They never looked back, but both could hear the sounds of cars slamming into each other, panicked pedestrians screaming for their lives, and in the distance, sirens of oncoming emergency response teams. The blocks seemed to grow very long as the two bolted through the panicked crowds that were running frantically from the direction of the attacking swarm.

Some of the people ran from the buildings they were in, seeing the crowds on the street running forth, and joined them, unsure themselves of exactly what was going on, but joining the masses just the same. Others from the massive crowd ran into the very same buildings that people were abandoning, seeking shelter from the black storm of death that pursed them.

The sea of monsters flowed over the streets in all directions from the entrance of the subway, subduing or killing all that cross their paths. They leapt over cars, clung to buildings, jumped from one person to another, striking them down.

Hundreds and hundreds of glossy black bodies flowed from the terminal like locusts and covered the streets, shattered glass display windows and ran into buildings, scaled the buildings themselves, and ran across the scaffolding that lined every building.

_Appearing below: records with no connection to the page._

-- ==== Sys2Proof/Machine/Dispatch.lean ====
section
/-!
DEFINITION. The dispatch: one arm for each row of the command table, each a direct call of its meaning.
-/

namespace Sys2Proof.Machine

open Sys2Proof
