/-- R128, R137, R140, R156, R138, R192, R529. A valid fast block gives every phase of the hub its current and voltages; a late one, or one of
another lap, counts as missing; a valid thermal block gives every junction temperature, and after 200 laps without one they read
`invalid`. A second lap without measurements blinds a hub and removes its switching phases with cause 4; 64 good laps clear the mark; and
an identity record is kept by the lane that received it and used by both lanes where that lane holds the baton, or by that lane alone
where none does. -/
def Obligations.MeasurementBlocks : Prop :=
  (∀ (s : State) (i : LaneId) (h : Nat), HubServed i h s → linkOf s i h ≠ lkOff →
    (∀ f : FastBlock, f.crcOk = true → f.onTime = true → f.codeErrors = 0 → f.lapLo = (s.lane i).lap % 256 →
      Does (.fastBlockReceive i h f) s (fun t => ((t.lane i).hub h).fastOk = true
        ∧ ∀ j, j < 16 → (t.lane i).p (Ph.iMeas (16 * h + j)) = f.i.getD j 0 * 2 ^ 16
          ∧ (t.lane i).p (Ph.vOut (16 * h + j)) = f.vOut.getD j 0 * 2 ^ 16
          ∧ (t.lane i).p (Ph.vDc (16 * h + j)) = (f.vDc.getD j 0 : Int) * 2 ^ 15))
    ∧ (∀ f : FastBlock, f.onTime = false ∨ f.lapLo ≠ (s.lane i).lap % 256 →
      Does (.fastBlockReceive i h f) s (fun t => ((t.lane i).hub h).fastOk = false
        ∧ ∀ j, (t.lane i).p (Ph.iMeas j) = (s.lane i).p (Ph.iMeas j)))
    ∧ (∀ temps : List Int,
      Does (.thermalBlockReceive i h true ⟨0, temps⟩) s (fun t => ((t.lane i).hub h).thermMiss = 0
        ∧ ∀ j, j < 16 → (t.lane i).p (Ph.tJunction (16 * h + j)) = temps.getD j 0 * 125 / 2
          ∧ (t.lane i).st (Ph.tJunction (16 * h + j)) = 0))
    ∧ (200 ≤ ((s.lane i).hub h).thermMiss →
      Does (.junctionTempTimeout i h) s (fun t => ∀ j, j < 16 → (t.lane i).st (Ph.tJunction (16 * h + j)) = 2)))
  ∧ (∀ (s : State) (i : LaneId) (h : Nat), HubServed i h s →
    ((2 ≤ ((s.lane i).hub h).missRun ∨ (1 ≤ ((s.lane i).hub h).missRun ∧ ((s.lane i).hub h).complete = false)) →
      (s.lane i).p (Hub.blind h) = 0 → Does (.hubBlind i h) s (fun t => (t.lane i).p (Hub.blind h) = 1
        ∧ (t.lane i).p (Hub.blindEvents h) = (s.lane i).p (Hub.blindEvents h) + 1
        ∧ ∀ j, j < 16 → (s.lane i).switching (16 * h + j) = true →
          (t.lane i).p (Ph.memberState (16 * h + j)) = msLost ∧ (t.lane i).p (Ph.removalCause (16 * h + j)) = 4))
    ∧ ((s.lane i).p (Hub.blind h) = 1 → 64 ≤ ((s.lane i).hub h).goodRun →
      Does (.blindClear i h) s (fun t => (t.lane i).p (Hub.blind h) = 0))
    ∧ (∀ iFs vFs fitted : Nat,
      (s.holder ≠ some i.other → Does (.hubIdentityRecord i h iFs vFs fitted) s (fun t =>
        ((t.lane i).hub h).ownRec = some (iFs, vFs, fitted) ∧ ((t.lane i).hub h).idKnown = true
        ∧ ∀ j, j = i ∨ (s.holder = some i ∧ (s.lane j).active = true) →
          (t.lane j).p (Hub.iFs h) = iFs ∧ (t.lane j).p (Hub.vFs h) = vFs
          ∧ (t.lane j).p (Hub.phasesFitted h) = (fitted % 65536 : Nat)))
      ∧ (s.holder = some i.other → Does (.hubIdentityRecord i h iFs vFs fitted) s (fun t =>
        ((t.lane i).hub h).ownRec = some (iFs, vFs, fitted) ∧ (t.lane i).p (Hub.iFs h) = (s.lane i).p (Hub.iFs h)))))

/-- R146, R147, R148, R182, R190, R191. In every lane that computes: a `PARKED` phase that may join is `JOINING` with weight 0 and armed, in
the lap after where its duty is due a lap later; a `JOINING` one at full weight is `ACTIVE`; a `LEAVING` one at weight 0 is `PARKED` and
disarmed; a `LOST` one whose re-arm condition is met joins or parks, and stays where `phase_enable` is 0; a host's re-arm request is
noted and clears the trips of the window; a test encoding is placed in test mode alone; and both switches together are a false start. -/
def Obligations.PhaseMoves : Prop :=
  ∀ (s : State) (i : LaneId) (p : Nat), p < s.chassis.variant.phases → (s.lane i).active = true →
    ((s.lane i).p (Ph.memberState p) = msJoining → (s.lane i).p (Ph.weight p) = 65536 →
      Does (.joinComplete p) s (fun t => (t.lane i).p (Ph.memberState p) = msActive))
    ∧ ((s.lane i).p (Ph.memberState p) = msLeaving → (s.lane i).p (Ph.weight p) = 0 →
      Does (.leaveComplete p) s (fun t =>
        (t.lane i).p (Ph.memberState p) = msParked ∧ ((t.lane i).phase p).arm = false))
    ∧ ((s.lane i).p (Ph.memberState p) = msParked → (s.lane i).joinReady p = true → ((s.lane i).phase p).prep = none →
      (earlyDuty (s.lane i).cfg p = true →
        Does (.phaseJoin p) s (fun t => (t.lane i).p (Ph.memberState p) = msJoining ∧ (t.lane i).p (Ph.weight p) = 0
          ∧ ((t.lane i).phase p).arm = true))
      ∧ (earlyDuty (s.lane i).cfg p = false →
        Does (.phaseJoin p) s (fun t => (t.lane i).p (Ph.memberState p) = msParked
          ∧ ((t.lane i).phase p).prep = some (s.lane i).lap ∧ ((t.lane i).phase p).arm = ((s.lane i).phase p).arm)))
    ∧ ((s.lane i).p (Ph.memberState p) = msLost → (s.lane i).rearmMet p = true →
      ((s.lane i).c (Ph.phaseEnable p) = 1 → Does (.rearmDelayExpiry p) s (fun t => (t.lane i).p (Ph.memberState p)
        = if (s.lane i).joinReady p = true ∧ earlyDuty (s.lane i).cfg p = true then msJoining else msParked))
      ∧ ((s.lane i).c (Ph.phaseEnable p) ≠ 1 → Does (.rearmDelayExpiry p) s (fun t =>
        (t.lane i).p (Ph.memberState p) = msLost)))
    ∧ Does (.rearmWrite p) s (fun t => ((t.lane i).phase p).rearmReq = true ∧ ((t.lane i).phase p).tripMs = []
        ∧ ((t.lane i).phase p).limited = false)
    ∧ (∀ v, (s.lane i).c (Hub.testMode (p / 16)) = 1 → bitsAt v 1 0 ≠ 3 → 1 ≤ bitsAt v 15 8 → bitsAt v 15 8 ≤ 200 →
      Does (.testGateWrite p v) s (fun t => ((t.lane i).phase p).testSwitch = bitsAt v 1 0
        ∧ ((t.lane i).phase p).testLaps = bitsAt v 15 8))
    ∧ (∀ v, (s.lane i).c (Hub.testMode (p / 16)) ≠ 1 → bitsAt v 1 0 ≠ 3 →
      Does (.testGateWrite p v) s (fun t => t.lane i = s.lane i))
    ∧ (∀ v, bitsAt v 1 0 = 3 →
      Does (.testGateWrite p v) s (fun t => (t.lane i).p (Ph.falseStarts p) = (s.lane i).p (Ph.falseStarts p) + 1))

The horde of alien monsters never stopped, and Cassandra ran with Kyle without looking back.

Frightened people ran for their lives, but their attempt to flee was comparable to a herd of aroused horses. The stampede that ensued assured the only the strongest and fastest would survive the quest for freedom. Someone slammed into Cassandra from behind, knocking her to the ground. She fell so hard she yanked Kyle backwards before her hand slipped free from his grasp.

As he pulled her up and howled at her to run, Cassandra glanced back. Frantic people ran up the sidewalks, through the streets, abandoning cars and knocking over anyone and anything in their path as the black monsters of death leapt into the crowd, shattering skulls and ripping flesh with their dual jaws.

"RUN!" Kyle screamed again even louder.

Cassandra pulled her eyes away from the large attacking swarm of monsters. She pulled herself to her feet and took off once again with Kyle. They ran past three police vehicles in the street, and several officers trying hard to fight against the crowd.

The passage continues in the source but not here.